Shepherd, whose candidacy was supported by CARICOM,  is  the first Jamaican to be a member of CERD and to serve as chair. She will be in the position for the next two years.
She has been a member of the committee since 2016, receiving the highest number of votes among those who competed for a seat on the CERD twice in a row.
This is the third time that the social historian and reparations advocate will serve as chair of the committee, having held four-year terms in 2015 and 2019.
TRINIDAD
Trinidad and Tobago Prime Minister Dr. Keith Rowley has raised concerns surrounding the participation of Cuba and Venezuela in the upcoming Summit of the Americas.
Speaking during a media briefing upon his return from Barbados recently, Rowley noted that the United States is hosting the Summit, which is scheduled to take place in June, in Los Angeles, California.
He noted that the United States has sanctions on Cuba and, as a result Cuba may be denied access to the Summit.

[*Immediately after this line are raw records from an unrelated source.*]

/-- Whether a byte that a command has written at an address of a space is the byte at an offset of a unit of poison. -/
def State.isByte (s : State) (t : Team) (sp a : Nat) (u : PoisonUnit) (x : Nat) : Bool :=
  match sp, u with
  | 0, .hbm _ => match s.translate t.core t.crew a with
    | .ok e => e.at_ a == x
    | .error _ => false
  | 0, .slice k _ => x == a && s.unitOf t 0 a == some (.slice k (a / 8))
  | 1, .scratch _ => match s.scratchCell t a with
    | .ok cell => cell == x
    | .error _ => false
  | 2, .vault _ => match s.vaultCell t.crew a with
    | .ok cell => cell == x
    | .error _ => false
  | _, _ => false

/-- The check at issue of a range (R216): scratch and vault byte by byte, the upper bits of a global address. -/
def State.rangeFault (s : State) (t : Team) (sp a n : Nat) : Option (BitVec 8 × Nat) :=
  if n = 0 then none
  else match sp with
  | 0 => if 2 ^ 56 ≤ a then some (0x04, a) else none
  | 1 => (upFrom a n).findSome? fun (x : Nat) => (failed (s.scratchCell t x)).map fun c => (c, x)
  | _ => (upFrom a n).findSome? fun (x : Nat) => (failed (s.vaultCell t.crew x)).map fun c => (c, x)

/-- The team whose window holds a whole scratch range (R227). -/
def State.windowTeam (s : State) (t : Team) (a n : Nat) : Option Nat :=
  let core := clusterOf t.core * 32 + a / 2 ^ 19
  let off := a % 2 ^ 19
  match s.windowOf t.grid core off with
  | some (tid, w) => if a + n ≤ 2 ^ 24 ∧ off + n ≤ w.winBase + w.winSize then some tid else none
  | none => none

/-- The checks at issue of a global destination that belongs to a child view or a frozen parent (R264, R266): granule by granule, the
view-frozen fault, the first write, the twin-budget fault. A page that has no translation, or permits no write, faults when its byte
is performed (R218). `spans` are the address and length of each piece. -/
def State.openSpans (s : State) (t : Team) : List (Nat × Nat) → Except (BitVec 8 × Nat) State
  | [] => .ok s
  | (a, n) :: rest =>
    match (upFrom (a / 256) ((a + n + 255) / 256 - a / 256)).foldl (fun (r : Except (BitVec 8 × Nat) State) g =>
      r.bind fun s =>
        let x := max a (256 * g)
        match s.translate t.core t.crew x with
        | .error _ => .ok s
        | .ok e => match s.permitted t.crew .write e x with
          | .error _ => .ok s
          | .ok pa =>
            let target := flatTarget x false
            if s.viewFrozen t target pa e.perm then .error (0x07, x)
            else match s.firstWrite t.crew (s.viewOf t.view target pa e.perm) x pa e.perm.red with
              | none => .error (0x08, x)
              | some s => .ok s) (.ok s) with
    | .error x => .error x
    | .ok s => s.openSpans t rest

/-- The checks at issue of the destination of a command. -/
def State.openDest (s : State) (t : Team) (sp : Nat) (spans : List (Nat × Nat)) : Except (BitVec 8 × Nat) State :=
  if sp = 0 ∧ (t.frozen ∨ t.view ≠ 0) then s.openSpans t (spans.filter fun e => e.2 != 0) else .ok s

/-- The scratch barrier that a command credits (R214): none, one, or a range outside one window. -/
def PathCtx.creditOf (c : PathCtx) (f : Fields) (a n : Nat) : Except (BitVec 8) (Option (Nat × Nat)) :=
  if !f.imm.getLsbD 7 || n == 0 then .ok none
  else match c.s.windowTeam c.t a n with
    | some tid => .ok (some (tid, f.immBits 4 3))
    | none => .error 0x06

/-! Issue and retirement (R193, R212) -/

/-- What a command's register receives (R219, R226). -/
def Command.result (c : Command) : Word64 :=
  match c.kind with
  | .copy _ _ => BitVec.ofNat 64 (c.src + c.done)
  | _ => BitVec.ofNat 64 c.len

/-- Retire a command: its counter falls, its register and flags are written. -/
def State.retireCommand (s : State) (id : Nat) (c : Command) : State :=
  let s1 : State := { s with cmds := adel id s.cmds }
  let s2 := s1.modGroup c.team c.group fun g =>
    let g : Group := { g with counters := g.counters.setIfInBounds c.cls (g.counters.toArray.getD c.cls 0 - 1) }
    if g.ended then g
    else
      let g := g.raise c.flags
      match c.dreg with
      | some r => (g.writeUni r c.result).setUniPending r false
      | none => g
  let s3 := match s2.team c.team with
    | some t => s2.modCrew t.crew fun k => { k with idleSince := s2.clock }
    | none => s2
  s3.progress c.team

/-- A command of the issuing path, not yet running. -/
def PathCtx.command (c : PathCtx) (f : Fields) (fn cls : Nat) (kind : CmdKind) : Command :=
  { team := c.tid, group := c.gi, path := c.pi, pc := c.p.pc, cls := cls, fn := fn, kind := kind,
    scope := (Scope.ofCode f.scopeCode).getD .pkg, ctl := f.imm, born := c.s.clock }

/-- Issue a command: it raises its counter; a command with nothing to do retires at once where it is the oldest of its
class. -/
def PathCtx.issueCommand (c : PathCtx) (f : Fields) (cmd : Command) : Out :=
  let n := c.s.newId
  let s : State := { n.2 with cmds := n.2.cmds ++ [(n.1, cmd)] }
  let g : Group := { c.g with counters := c.g.counters.setIfInBounds cmd.cls (c.g.counters.toArray.getD cmd.cls 0 + 1) }
  let g := match cmd.dreg with
    | some r => g.setUniPending r true
    | none => g
  let alone : Bool := (c.s.commandsOf c.tid c.gi cmd.cls).isEmpty
  match c.retireOn s f g with
  | .next s => .next (if alone ∧ cmd.st = .complete then s.retireCommand n.1 cmd else s)
  | o => o

/-- The register that a form's result goes to, unless it is dead. -/
def resultReg (f : Fields) : Option Nat := if f.dead then none else some (f.d.toNat - 0xC0)

/-- The first of some faults found at issue. -/
def firstFault : List (Option (BitVec 8 × Nat)) → Option (BitVec 8 × Nat)
  | [] => none
  | some x :: _ => some x
  | none :: rest => firstFault rest

/-- The bytes of a source as they stand at issue. -/
def PathCtx.snapshot (c : PathCtx) (sp : Nat) (carry : Bool) (addrs : List Nat) : List (Option Byte) :=
  addrs.map fun a => c.s.takeByte c.t c.g.sbuf sp a carry

/-- Issue a command whose destination belongs to a view: its checks first. -/
def PathCtx.opened (c : PathCtx) (sp : Nat) (spans : List (Nat × Nat)) (k : PathCtx → Out) : Out :=
  match c.s.openDest c.t sp spans with
  | .error (code, addr) => c.faultCode code (BitVec.ofNat 64 addr)
  | .ok s => k { c with s := s }

/-- `cpy` and `cpyy` (R216, R219). -/
def PathCtx.copy (c : PathCtx) (fn : Nat) (f : Fields) (yield : Bool) : Out :=
  let a := (c.uni 0 f.sa).toNat
  let b := (c.uni 1 f.sb).toNat
  let w := (c.uni 2 f.sc).toNat
  let len := w % 2 ^ 32
  let budget := if yield then w / 2 ^ 32 else 0
  let dsp := f.immBits 0 2
  let ssp := f.immBits 2 2
  let overlap : Bool := dsp == ssp && b < a + len && a < b + len && len != 0
  match firstFault [c.s.rangeFault c.t ssp b len, c.s.rangeFault c.t dsp a len,
      if yield && overlap then some (0x06, a) else none] with
  | some (code, addr) => c.faultCode code (BitVec.ofNat 64 addr)
  | none =>
    match c.creditOf f a len with
    | .error code => c.faultCode code (BitVec.ofNat 64 a)
    | .ok credit =>
      let stop := (budget + 63) / 64 * 64
      let cmd : Command :=
        { c.command f fn 0 (.copy yield budget) with
          dsp := dsp, ssp := ssp, dst := a, src := b, len := len, desc := overlap && b < a, credit := credit,
          dreg := if yield then resultReg f else none, st := if len = 0 then .complete else .running,
          data := c.snapshot ssp true (upFrom b len), yieldAt := if budget ≠ 0 ∧ stop < len then some stop else none }
      c.opened dsp [(a, len)] fun c => { c with s := c.s.touchSource c.t ssp b len }.issueCommand f cmd

/-- `cpy`. -/
def execCpy (f : Fields) (s : State) : Out :=
  onPath s 0xA0 0x00 f fun c => if c.effect f then c.copy 0x00 f false else c.skipOver 0xA0 0x00 f

/-- `cpyy`. -/
def execCpyy (f : Fields) (s : State) : Out :=
  onPath s 0xA0 0x01 f fun c => if c.effect f then c.copy 0x01 f true else c.skipOver 0xA0 0x01 f

/-- The element size of a `gath` or `scat` (R214). -/
def elemSize (f : Fields) : Nat := match f.immBits 8 2 with | 0 => 4 | 1 => 8 | 2 => 16 | _ => 64

/-- The index list of a `gath` or `scat` as it stands at issue (R220). -/
def PathCtx.indexList (c : PathCtx) (list n : Nat) : List Nat :=
  (List.range n).map fun i => leNat ((upFrom (list + 4 * i) 4).map fun x => ((c.s.srcByte c.t c.g.sbuf 1 x true).toOption).getD 0)

/-- The address and length of each piece of the destination of a `gath` or `scat`. -/
def gatherSpans (scatter : Bool) (e a : Nat) (idx : List Nat) : List (Nat × Nat) :=
  if scatter then idx.map fun k => (a + k * e, e) else [(a, idx.length * e)]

The prime minister said there have also been discussions on who will represent Venezuela at the Summit as the US recognizes Juan Guaido as Venezuela’s president.
“We demand that President Guaido or his representative be invited to the meeting and that creates a difficulty for CARICOM because we don’t acknowledged that there is a president Guaido and the United Nations acknowledges that the government of Venezuela is the Maduro government. So the Summit of the Americas seating officials who do not belong to the bona fide government is a difficulty,” Rowley said.